→ **Task prompt**
Output, without alteration, the first line of the entries and each line after it, stopping with the line that contains "rw [h]; rfl".

→ **Record extracts**

@[simp] theorem Ctx.enrol_qs (x : Ctx) (sp : CapSpec) (k : Nat) (w : QWord) : (x.enrol sp k w).1.qs = x.qs := by
  obtain ⟨_, _, _, _, h⟩ := Ctx.enrol_eq x sp k w; rw [h]
@[simp] theorem Ctx.enrol_fly (x : Ctx) (sp : CapSpec) (k : Nat) (w : QWord) : (x.enrol sp k w).1.fly = x.fly := by
  obtain ⟨_, _, _, _, h⟩ := Ctx.enrol_eq x sp k w; rw [h]
@[simp] theorem Ctx.enrol_me (x : Ctx) (sp : CapSpec) (k : Nat) (w : QWord) : (x.enrol sp k w).1.me = x.me := by
  obtain ⟨_, _, _, _, h⟩ := Ctx.enrol_eq x sp k w; rw [h]; rfl
@[simp] theorem Ctx.enrol_tenant (x : Ctx) (sp : CapSpec) (k : Nat) (w : QWord) : (x.enrol sp k w).1.tenant = x.tenant := by
  obtain ⟨_, _, _, _, h⟩ := Ctx.enrol_eq x sp k w; rw [h]
@[simp] theorem Ctx.enrol_tickets (x : Ctx) (sp : CapSpec) (k : Nat) (w : QWord) : (x.enrol sp k w).1.tickets = x.tickets := by
  obtain ⟨_, _, _, _, h⟩ := Ctx.enrol_eq x sp k w; rw [h]
@[simp] theorem Ctx.enrol_held (x : Ctx) (sp : CapSpec) (k : Nat) (w : QWord) : (x.enrol sp k w).1.held = x.held := by
  obtain ⟨_, _, _, _, h⟩ := Ctx.enrol_eq x sp k w; rw [h]

/-- The operation number and the reservations of a word do not depend on the ports popped with it. -/
theorem Ctx.enrol_word {x y : Ctx} (h : PopLeft x y) (sp : CapSpec) (k : Nat) (w : QWord) : (y.enrol sp k w).2 = (x.enrol sp k w).2 := by
  obtain ⟨q, ch, rfl⟩ := h
  unfold Ctx.enrol
  simp only
  split
  · obtain ⟨s1, h1⟩ := Ctx.enlist_eq { x with q6 := q, chans := ch } k w
    obtain ⟨s2, h2⟩ := Ctx.enlist_eq x k w
    rw [Ctx.reserve_ids (q6Need sp) (Ctx.enlist { x with q6 := q, chans := ch } k w).1 (Ctx.enlist x k w).1 (by rw [h1, h2])]
    rfl
  · rw [Ctx.reserve_ids (q6Need sp) { x with q6 := q, chans := ch } x rfl]

theorem Ctx.reserve_seqrs (x : Ctx) (n : Nat) : (x.reserve n).1.seqrs = x.seqrs := by
  obtain ⟨_, _, h⟩ := Ctx.reserve_eq n x; rw [h]

theorem Ctx.enrol_seqrs_eq (x : Ctx) (sp : CapSpec) (k : Nat) (w : QWord) :
    (x.enrol sp k w).1.seqrs = (if sp.mem = true then x.enlist k w else (x, w)).1.seqrs := by
  unfold Ctx.enrol
  by_cases hd : sp.dst.isSome = true
  · simp only [hd, if_true]; exact Ctx.reserve_seqrs _ _
  · simp only [hd, Bool.false_eq_true, if_false]; exact Ctx.reserve_seqrs _ _

theorem Ctx.enrol_seqrs {x y : Ctx} (h : PopLeft x y) (sp : CapSpec) (k : Nat) (w : QWord) :
    (y.enrol sp k w).1.seqrs = (x.enrol sp k w).1.seqrs := by
  obtain ⟨q, ch, rfl⟩ := h
  rw [Ctx.enrol_seqrs_eq, Ctx.enrol_seqrs_eq]
  cases sp.mem
  · rfl
  · exact Ctx.markSys_seqrs _ rfl

/-- What the captured word is beside its operation number and its reservations. -/
theorem Ctx.enrol_fields (x : Ctx) (sp : CapSpec) (k : Nat) (w : QWord) :
    (x.enrol sp k w).2.seq = w.seq ∧ (x.enrol sp k w).2.pfx = w.pfx ∧ (x.enrol sp k w).2.blocked = w.blocked
      ∧ (x.enrol sp k w).2.units = w.units ∧ (x.enrol sp k w).2.gate = w.gate ∧ (x.enrol sp k w).2.eng = w.eng
      ∧ (x.enrol sp k w).2.ops = w.ops ∧ (x.enrol sp k w).2.instr = w.instr := by
  unfold Ctx.enrol
  simp only
  split
  · exact ⟨rfl, rfl, rfl, rfl, rfl, rfl, rfl, rfl⟩
  · exact ⟨rfl, rfl, rfl, rfl, rfl, rfl, rfl, rfl⟩

/-- A word that takes no operation number, reservation or result-queue place leaves its context as it is. -/
theorem Ctx.enrol_plain (x : Ctx) {sp : CapSpec} (k : Nat) (w : QWord) (hm : sp.mem = false) (hd : sp.dst = none) (hq : sp.q6 = 0) :
    x.enrol sp k w = (x, { w with q6 := [] }) := by
  simp [Ctx.enrol, hm, hd, hq, q6Need, Ctx.reserve]

theorem State.admitted_plain (s : State) (x : Ctx) {sp : CapSpec} (w : QWord) (pops : List Nat) (hm : sp.mem = false)
    (hd : sp.dst = none) (hq : sp.q6 = 0) : s.admitted x sp w pops = s.past x pops sp.eng (takesSr sp w) := by
  simp [State.admitted, State.past, Ctx.enrol_plain _ _ _ hm hd hq]

/-! ## The word commits, starts and runs -/

/-- The commitment of a word that pushes into no channel. -/
theorem commit_eq {s : State} {x : Ctx} (hx : s.ctx s.cur = some x) (sp : CapSpec) (w : QWord) (pops : List Nat)
    (hch : ∀ d, sp.pushed = some d → ¬ (48 ≤ d ∧ d ≤ 53)) :
    ∃ y, (s.popped x pops).ctx s.cur = some y ∧ PopLeft x y ∧
      commit s s.cur sp x w pops =
        ((s.popped x pops).setCtx s.cur
          { (if sp.jump then (y.enrol sp (s.tenant x.tenant).scap w).1.pastAt (takesSr sp w)
             else (y.enrol sp (s.tenant x.tenant).scap w).1.past (takesSr sp w)).sawM sp.eng with
            qs := y.qs ++ [(x.enrol sp (s.tenant x.tenant).scap w).2] },
         (x.enrol sp (s.tenant x.tenant).scap w).2) := by
  obtain ⟨y, hy, hp⟩ := popPorts_ctx s.cur pops (endStall s s.cur x) x (by rw [endStall_ctx]; exact hx)
  refine ⟨y, hy, hp, ?_⟩
  unfold commit State.popped
  simp only [hy]
  rw [Ctx.enrol_word hp]
  refine Prod.ext ?_ rfl
  have hqs : ((if sp.jump = true then (y.enrol sp (s.tenant x.tenant).scap w).1.pastAt (takesSr sp w)
      else (y.enrol sp (s.tenant x.tenant).scap w).1.past (takesSr sp w)).sawM sp.eng).qs = y.qs := by
    cases sp.jump <;> simp
  rw [hqs]
  simp only
  split
  · rename_i d hd
    have := hch d hd
    rw [if_neg]
    simp only [Bool.and_eq_true, decide_eq_true_eq]
    exact this
  · rfl

/-- A word without a gate waits behind none. -/
theorem Ctx.gatedBefore_none {x : Ctx} {w : QWord} (h : w.gate = .none) : x.gatedBefore w = false := by
  simp [Ctx.gatedBefore, Gate.names, h]

theorem State.gateOk_none {s : State} {c : Nat} {x : Ctx} {w : QWord} (h : w.gate = .none) : s.gateOk c x w = true := by
  simp [State.gateOk, Ctx.gatedBefore_none h, h]

/-- Earlier words that have not started are those a trap holds, where the queues hold none or the word alone. -/
theorem State.clashesBefore_held {t : State} {c : Nat} {y z : Ctx} {w : QWord} (hq : y.qs = [w] ∨ y.qs = []) (hh : y.held = z.held)
    (ht : y.tenant = z.tenant) (h : t.clashesBefore c z w = false) : t.clashesBefore c y w = false := by
  simp only [State.clashesBefore, Ctx.notStarted, List.any_append, Bool.or_eq_false_iff] at h ⊢
  rw [hh, ht]
  refine ⟨h.1, ?_⟩
  rcases hq with hq | hq <;> simp [hq]
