-- ==== Sys2Proof/Laws/Memory.lean ====
section
/-! SUPPORT. Every operation on memory keeps its canonical form: one lemma per shared operation, and what a word's run and
its passing capture must keep for `issue` to keep it. -/

namespace Sys2Proof.Machine

/-- The canonical form of memory is kept from one state to the next. -/
def KeepsMem (s t : State) : Prop := s.memWf = true → t.memWf = true

theorem KeepsMem.refl (s : State) : KeepsMem s s := id
theorem KeepsMem.trans {s t u : State} (h : KeepsMem s t) (g : KeepsMem t u) : KeepsMem s u := g ∘ h
theorem KeepsMem.of_eq {s t : State} (h : t.mem = s.mem) : KeepsMem s t := by
  intro hs; unfold State.memWf at *; rw [h]; exact hs

theorem KeepsMem.foldl {α : Type} (f : State → α → State) (hf : ∀ s a, KeepsMem s (f s a)) (l : List α) :
    ∀ s, KeepsMem s (l.foldl f s) := by
  induction l with
  | nil => exact fun s => .refl s
  | cons a l ih => exact fun s => (hf s a).trans (ih _)

/-! ## Bytes -/

theorem KeepsMem.putByte (s : State) (a : Nat) (b : Byte) : KeepsMem s (s.putByte a b) := fun h => State.memWf_putByte h a b
theorem KeepsMem.writeN (s : State) (a n v : Nat) : KeepsMem s (s.writeN a n v) := fun h => State.memWf_writeN n h a v
theorem KeepsMem.writeBytes (s : State) (a : Nat) (bs : List Byte) : KeepsMem s (s.writeBytes a bs) := fun h => State.memWf_writeBytes bs h a
theorem KeepsMem.cleanMem (s : State) (a n : Nat) : KeepsMem s (s.cleanMem a n) := .of_eq rfl
theorem KeepsMem.poisonMem (s : State) (a n : Nat) : KeepsMem s (s.poisonMem a n) := .of_eq rfl
theorem KeepsMem.zeroMem (s : State) (a n : Nat) : KeepsMem s (s.zeroMem a n) := by
  intro h
  obtain ⟨h1, h2⟩ := (Map.wf_iff _ _).1 h
  exact (Map.wf_iff _ _).2 ⟨h1.filter _, fun p hp => h2 p (List.mem_of_mem_filter hp)⟩
theorem KeepsMem.modCore (s : State) (c : Nat) (f : Core → Core) : KeepsMem s (s.modCore c f) := .of_eq rfl
theorem KeepsMem.setCtx (s : State) (c : Nat) (x : Ctx) : KeepsMem s (s.setCtx c x) := .of_eq rfl
theorem KeepsMem.modCtx (s : State) (c : Nat) (f : Ctx → Ctx) : KeepsMem s (s.modCtx c f) := .of_eq (by simp)
theorem KeepsMem.modCtxOf (s : State) (c uid : Nat) (f : Ctx → Ctx) : KeepsMem s (s.modCtxOf c uid f) := .of_eq rfl
theorem KeepsMem.modTenant (s : State) (t : Nat) (f : Tenant → Tenant) : KeepsMem s (s.modTenant t f) := .of_eq rfl
theorem KeepsMem.count (s : State) (c k n : Nat) : KeepsMem s (s.count c k n) := .of_eq (Settled.count s c k n).mem
theorem Fabric.keepsMem {s t : State} (h : Fabric s t) : KeepsMem s t := .of_eq h.mem
theorem Settled.keepsMem {s t : State} (h : Settled s t) : KeepsMem s t := .of_eq h.mem

/-- Bytes after a list of bytes is written: those in the list's place, and every other as before. -/
theorem State.byte_writeBytes_out (bs : List Byte) : ∀ (s : State) (a c : Nat), c < a ∨ a + bs.length ≤ c →
    (s.writeBytes a bs).byte c = s.byte c := by
  induction bs with
  | nil => intros; rfl
  | cons b t ih =>
    intro s a c h
    simp only [List.length_cons] at h
    simp only [State.writeBytes]
    rw [ih _ _ _ (by omega), State.byte_putByte, if_neg (by omega)]

theorem State.byte_writeBytes_in (bs : List Byte) : ∀ (s : State) (a i : Nat) (h : i < bs.length), (s.writeBytes a bs).byte (a + i) = bs[i] := by
  induction bs with
  | nil => intro s a i h; exact absurd h (Nat.not_lt_zero i)
  | cons b t ih =>
    intro s a i h
    simp only [State.writeBytes]
    cases i with
    | zero => rw [byte_writeBytes_out _ _ _ _ (by omega), State.byte_putByte, if_pos (by omega), List.getElem_cons_zero]
    | succ i => rw [show a + (i + 1) = a + 1 + i by omega, ih _ _ i (by simpa using h), List.getElem_cons_succ]

/-! ## Units, scratchpads and saved copies -/

theorem KeepsMem.spillRows (c u : Nat) (rs : List Nat) : ∀ (s : State) (a : Nat), KeepsMem s (spillRows s c u a rs) := by
  induction rs with
  | nil => exact fun s _ => .refl s
  | cons r rs ih =>
    intro s a
    have h : ∀ (bad : Bool) (n v : Nat), KeepsMem s (if bad = true then ((s.writeN a n v).cleanMem a n).poisonMem a n
        else (s.writeN a n v).cleanMem a n) := by
      intro bad n v
      split
      · exact ((KeepsMem.writeN s a n v).trans (.cleanMem _ _ _)).trans (.poisonMem _ _ _)
      · exact (KeepsMem.writeN s a n v).trans (.cleanMem _ _ _)
    exact (h _ _ _).trans (ih _ _)

theorem KeepsMem.loadRows (c u : Nat) (rs : List Nat) : ∀ (s : State) (a : Nat), KeepsMem s (loadRows s c u a rs) := by
  induction rs with
  | nil => exact fun s _ => .refl s
  | cons r rs ih => exact fun s a => (KeepsMem.modCore s c _).trans (ih _ _)

theorem KeepsMem.spillBit (s : State) (c : Nat) (o : Owner) (u : Nat) (b : Bool) : KeepsMem s (s.spillBit c o u b) := by
  unfold State.spillBit
  simp only
  split
  · exact .putByte _ _ _
  · exact .refl s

→ **Exercise output**
@[simp] theorem Ctx.enrol_qs (x : Ctx) (sp : CapSpec) (k : Nat) (w : QWord) : (x.enrol sp k w).1.qs = x.qs := by
  obtain ⟨_, _, _, _, h⟩ := Ctx.enrol_eq x sp k w; rw [h]
@[simp] theorem Ctx.enrol_fly (x : Ctx) (sp : CapSpec) (k : Nat) (w : QWord) : (x.enrol sp k w).1.fly = x.fly := by
  obtain ⟨_, _, _, _, h⟩ := Ctx.enrol_eq x sp k w; rw [h]
@[simp] theorem Ctx.enrol_me (x : Ctx) (sp : CapSpec) (k : Nat) (w : QWord) : (x.enrol sp k w).1.me = x.me := by
  obtain ⟨_, _, _, _, h⟩ := Ctx.enrol_eq x sp k w; rw [h]; rfl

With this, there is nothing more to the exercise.